▶ **TASK TO CARRY OUT**
Going down the listing below, print exactly each line from the one with "s0.sigma = 0 ∧" up to and including the one with "obtain ⟨s0, hs0, hN, hsigma, hexec⟩", and skip the rest.

══════════════════════════════

/-- Where the engine starts a message with Σ = 0, Σ is the sum of the blocks (R129). -/
theorem toNat_absorbAll_sigma (hsigma : s.sigma = 0) (ms : List Block) :
    (absorbAll s ms).sigma.toNat = sumOf ms % 2 ^ 512 := by
  rw [absorbAll_sigma, hsigma, BitVec.ofNat_eq_ofNat, BitVec.zero_add, toNat_ofNat_eq_mod]

/-- A command that starts a message leaves a constructed engine with N and Σ at 0 (R120, R121). -/
theorem exec_start (h : (∃ m, start = .new m) ∨ (start = .reset ∧ s.constructed = true)) :
    ∃ s0 : State, s0.constructed = true ∧ s0.N = 0 ∧ s0.sigma = 0 ∧
      ∀ inputs, exec start (s.setPending inputs) = .next (s0.setPending inputs) := by
  obtain ⟨m, rfl⟩ | ⟨rfl, hs⟩ := h
  · exact ⟨constructedBy m s, rfl, rfl, rfl, exec_new_setPending m s⟩
  · exact ⟨initialise s.mode s, hs, rfl, rfl, fun inputs => exec_reset_next.2 ⟨hs, rfl⟩⟩

end

/-- Settles O46: the run leaves what the ABSORBs make of an engine with N and Σ at 0. -/
theorem lengthAndSumWhileAbsorbing : Obligations.LengthAndSumWhileAbsorbing := by
  intro ms rest s start hstart
  obtain ⟨s0, hs0, hN, hsigma, hexec⟩ := exec_start hstart
  exact ⟨_, runSteps_start_absorbs hs0 hexec ms rest 0, rfl, toNat_absorbAll_N hN ms, toNat_absorbAll_sigma hsigma ms⟩

/-- NEW m and the ABSORBs of a list of blocks complete from any state. -/
theorem runSteps_new_absorbs (m : Mode) (ms : List Block) (rest : List HostInput) (s : State) :
    runSteps (ms.length + 1) (s.setPending (presented (.new m :: ms.map .absorb) ++ rest)) =
      .next ((absorbAll (constructedBy m s) ms).setPending rest) :=
  runSteps_start_absorbs rfl (exec_new_setPending m s) ms rest 0

/-- Settles O47: NEW m leaves iv m in h and 0 in N, from which the ABSORBs chain. -/
theorem chainingValueAfterBlocks : Obligations.ChainingValueAfterBlocks := fun m ms rest s =>
  ⟨_, runSteps_new_absorbs m ms rest s, absorbAll_mode _ ms, absorbAll_h (s := constructedBy m s) rfl ms,
    absorbAll_responses _ ms⟩

/-- The sum of blocks does not depend on their order. -/
theorem sumOf_perm {ms ms' : List Block} (h : ms.Perm ms') : sumOf ms = sumOf ms' := (h.map _).sum_eq

/-- Settles O49: Σ is a sum, and N counts the blocks. -/
theorem sumIgnoresBlockOrder : Obligations.SumIgnoresBlockOrder := by
  intro m ms ms' rest s h
  refine ⟨_, _, runSteps_new_absorbs m ms rest s, runSteps_new_absorbs m ms' rest s, ?_, ?_⟩
  · rw [State.setPending_sigma, State.setPending_sigma, absorbAll_sigma, absorbAll_sigma, sumOf_perm h]
  · rw [State.setPending_N, State.setPending_N, absorbAll_N, absorbAll_N, h.length_eq]

/-- The engine after NEW m and the ABSORBs of a message's whole blocks, when its FINALIZE comes. -/
def beforeFinalize (m : Mode) (bytes : List Byte) (s : State) (rest : List HostInput) : State :=
  (absorbAll (constructedBy m s) (wholeBlocks bytes)).setPending rest

section
variable (m : Mode) (bytes : List Byte) (s : State) (rest : List HostInput)

theorem beforeFinalize_N :
    (beforeFinalize m bytes s rest).N = BitVec.ofNat 512 (512 * (wholeBlocks bytes).length) :=
  (absorbAll_N (constructedBy m s) _).trans (BitVec.zero_add _)

theorem beforeFinalize_sigma :
    (beforeFinalize m bytes s rest).sigma = BitVec.ofNat 512 (sumOf (wholeBlocks bytes)) :=
  (absorbAll_sigma (constructedBy m s) _).trans (BitVec.zero_add _)

theorem beforeFinalize_h : (beforeFinalize m bytes s rest).h = chainFrom 0 (iv m) (wholeBlocks bytes) :=
  absorbAll_h (s := constructedBy m s) rfl _

theorem beforeFinalize_constructed : (beforeFinalize m bytes s rest).constructed = true :=
  absorbAll_constructed (constructedBy m s) _

theorem beforeFinalize_mode : (beforeFinalize m bytes s rest).mode = m := absorbAll_mode (constructedBy m s) _

theorem beforeFinalize_responses : (beforeFinalize m bytes s rest).responses = s.responses :=
  absorbAll_responses (constructedBy m s) _

/-- The state after the FINALIZE that ends the message (R126). -/
def afterOneShot : State :=
  finalizeTail (BitVec.ofNat 6 (bytes.length % 64)) (messageBlock bytes (bytes.length / 64)) (beforeFinalize m bytes s rest)

/-- NEW m and ONE_SHOT of a byte string complete from any state. -/
theorem runSteps_new_oneShot :
    runSteps ((expandOneShot bytes).length + 1) (s.setPending (presented (.new m :: expandOneShot bytes) ++ rest)) =
      .next (afterOneShot m bytes s rest) := by
  have habsorbs := runSteps_start_absorbs (s0 := constructedBy m s) rfl (exec_new_setPending m s) (wholeBlocks bytes)
    (presented [.finalize (BitVec.ofNat 6 (bytes.length % 64)) (messageBlock bytes (bytes.length / 64))] ++ rest) 1
  have hfinalize := exec_finalize_next.2 ⟨beforeFinalize_constructed m bytes s rest, Eq.refl (afterOneShot m bytes s rest)⟩
  have hinputs : presented (.new m :: expandOneShot bytes) ++ rest =
      presented (.new m :: (wholeBlocks bytes).map .absorb) ++
        (presented [.finalize (BitVec.ofNat 6 (bytes.length % 64)) (messageBlock bytes (bytes.length / 64))] ++ rest) := by
    rw [expandOneShot_eq, ← List.append_assoc]
    simp only [presented, ← List.map_append, List.cons_append]
  have hlength : (expandOneShot bytes).length = (wholeBlocks bytes).length + 1 := by
    rw [expandOneShot_eq, List.length_append, List.length_map, List.length_singleton]
  rw [hinputs, hlength]
  exact habsorbs.trans (runSteps_of_step 0 ((step_encode rfl).trans hfinalize))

══════════════════════════════

▶ **TASK SOLUTION**
    ∃ s0 : State, s0.constructed = true ∧ s0.N = 0 ∧ s0.sigma = 0 ∧
      ∀ inputs, exec start (s.setPending inputs) = .next (s0.setPending inputs) := by
  obtain ⟨m, rfl⟩ | ⟨rfl, hs⟩ := h
  · exact ⟨constructedBy m s, rfl, rfl, rfl, exec_new_setPending m s⟩
  · exact ⟨initialise s.mode s, hs, rfl, rfl, fun inputs => exec_reset_next.2 ⟨hs, rfl⟩⟩

end

/-- Settles O46: the run leaves what the ABSORBs make of an engine with N and Σ at 0. -/
theorem lengthAndSumWhileAbsorbing : Obligations.LengthAndSumWhileAbsorbing := by
  intro ms rest s start hstart
  obtain ⟨s0, hs0, hN, hsigma, hexec⟩ := exec_start hstart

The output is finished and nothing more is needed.